Why Problematic Characters Make Better Protagonists

It is inevitable to watch a movie, TV show, play, or even read a book without being able to recognize the protagonist of the story. The protagonist is the main character who is typically seen as the good guy/gal, the hero of the story. While these all can be true for the most part, protagonists certainly do come with their flaws that should be celebrated rather than criticized.

Let's begin by taking a look at some of the most recent examples of problematic protagonists. In the new Netflix series "Insatiable," a high schooler named Patty seeks revenge on everyone who used to bully after losing weight from a rather unusual incident. While the series follows her, a seemingly nice girl becomes a monster with ill intentions when she becomes skinny. While we're on the topic of new Netflix material, the same can be said about the title character in the platform's original movie "Sierra Burgess Is A Loser." Sierra Burgess, who is considered a loser at her high school, offers one of the most popular girls in school, Veronica, tutoring in exchange for her photos to catfish her crush. It's Dan, Sierra's best friend and supporting character, who points out the wrong in what Sierra is doing.

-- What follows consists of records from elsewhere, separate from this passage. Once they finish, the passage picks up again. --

-- ==== Sys2Proof/Certificates/Slice0/Obligations.lean ====
section
/-! DEFINITION. The statements about DMD32R4-CORE for the provers, in the order of the spec's files. -/

open Sys2Proof Sys2Proof.Machine

/-! ### Packets (30_encoding.md) -/

/-- Decode and encode agree: every well-formed command, with every operand at every value its packet
admits, is read back from its words, and the words after it are left alone (R90, R95, R97). -/
def Obligations.DecodeReadsEncodedCommand : Prop :=
  ∀ (i : Instr) (rest : List Word), i.wellFormed = true →
    decodePacket (encode i ++ rest) = .packet i rest

/-- Every legal packet is the encoding of the command it is read as: the decoder drops no bit, and what it
reads is well-formed (R95, R97, R99). -/
def Obligations.LegalPacketIsAnEncoding : Prop :=
  ∀ (ws rest : List Word) (i : Instr), decodePacket ws = .packet i rest →
    i.wellFormed = true ∧ ws = encode i ++ rest

/-- A packet is legal exactly when a row of the table of R97 selects it by its mask and match, with a mode
of at most 4 where the row takes one and a zero high half of word 2 for DRAWCIRCLE; the command is the
row's (R97, R98). -/
def Obligations.TableRowsDecideLegality : Prop :=
  ∀ w0 w1 w2 : Word,
    (∀ i, decodeWords w0 w1 w2 = .ok i → ∃ r ∈ opcodeTable, r.op = i.opcode ∧ r.selects w0 w2) ∧
    ((∃ r ∈ opcodeTable, r.selects w0 w2) → ∃ i, decodeWords w0 w1 w2 = .ok i)

/-- A few words written out from R96 and R97 are read as the commands they stand for. -/
def Obligations.WorkedEncodingsDecode : Prop :=
  decodePacket [0x01020000, 0x0000FFFF] = .packet (.writePixel (-1) 0 .toggle false) [] ∧
  decodePacket [0x03000201] = .packet (.changeDmd 2 1) [] ∧
  decodePacket [0x11030000, 0x0007000F, 0x00000003] = .packet (.drawCircle 15 7 3 .or) [] ∧
  decodePacket [0x23010003, 0x00040001, 0x00002000] = .packet (.drawString 1 4 0x2000 3 .inverse) [] ∧
  decodePacket [0x32008000, 0x00040000] = .packet (.stepSplitMarquee3 0 4 (-32768)) [] ∧
  decodePacket [0x41000080] = .packet (.setBrightness 128) [] ∧
  decodePacket [0x00000000, 0x02000001] = .illegal (.undefinedOp 0) [0x02000001]

/-- An illegal packet is consumed to the length its opcode gives (one word for an undefined opcode), sets
`STATUS.ILL` and changes nothing else, in the FAULT condition too (R98, R99, R264, R266). The last clause is the
model's choice (notes/assumptions/4.md, notes/assumptions/23.md): accepted without being executed, such a packet
makes `DBUSY` 1, outside the FAULT condition too, and one micro-step later the same has happened. -/
def Obligations.IllegalPacketSetsOnlyIll : Prop :=
  ∀ (s : State) (w0 : Word) (ws : List Word), s.ready → s.env.port = w0 :: ws →
    packetWords w0 ≤ ws.length + 1 →
    (∀ i, decodeWords w0 (ws.getD 0 0) (ws.getD 1 0) ≠ .ok i) →
    let after := (s.withPort (ws.drop (packetWords w0 - 1))).refuse .ill
    step s = .next after ∧
    ∃ u, acceptPacket s = .ok u ∧ u.dBusy = true ∧ u.sticky = s.sticky ∧ drawAdvance u = .ok after

/-- A step runs the decoded command: with no input to come and the port free, the words at the head of the
port that decode to `i` are consumed and the step is `exec i` (R82, R266). That a step performs a packet
whole is the model's choice (notes/assumptions/4.md). -/
def Obligations.StepRunsDecodedCommand : Prop :=
  ∀ (s : State) (i : Instr) (rest : List Word), s.ready →
    decodePacket s.env.port = .packet i rest → step s = exec i (s.withPort rest)

/-- The operands of a well-formed command, taken in the order the textual form writes them, assemble back to
it; and an assembled command is always well-formed (R102; that an operand outside its field is no command is
the model's choice, notes/assumptions/20.md). -/
def Obligations.AssembleReadsWrittenOperands : Prop :=
  (∀ i : Instr, i.wellFormed = true → assemble i.opcode (asmOperands i) = some i) ∧
  ∀ (op : Opcode) (ops : List AsmOperand) (i : Instr), assemble op ops = some i →
    i.wellFormed = true ∧ i.opcode = op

Troublesome, cringeworthy protagonists are not a modern-day emergence. Think of Holden from J.D. Salinger's classic novel, "The Catcher in the Rye." Between his constant complaining, lack of interest in anything, and overuse of the word "phonies," he's no ones favorite character in literature. However, these traits make Holden a wonderful character to experience as a reader. The undesirable qualities in Holden, as in most other coming-of-age protagonists, are what makes him realistic and therefore, relatable. The thing that is so important about these types of stories is that it isn't about saving the day, but rather growing and learning about oneself- a heroic act in itself.

It is rather refreshing to see imperfect and even unlikable main characters. Do-no-wrong characters written to be sugar and spice and everything nice are boring, leaving nothing worthwhile for the audience. Let us applaud the introduction of more and more three-dimensional characters to keep us audience members on our toes. Perhaps the definition of the term "protagonist" is changing, and that's not necessarily a bad thing.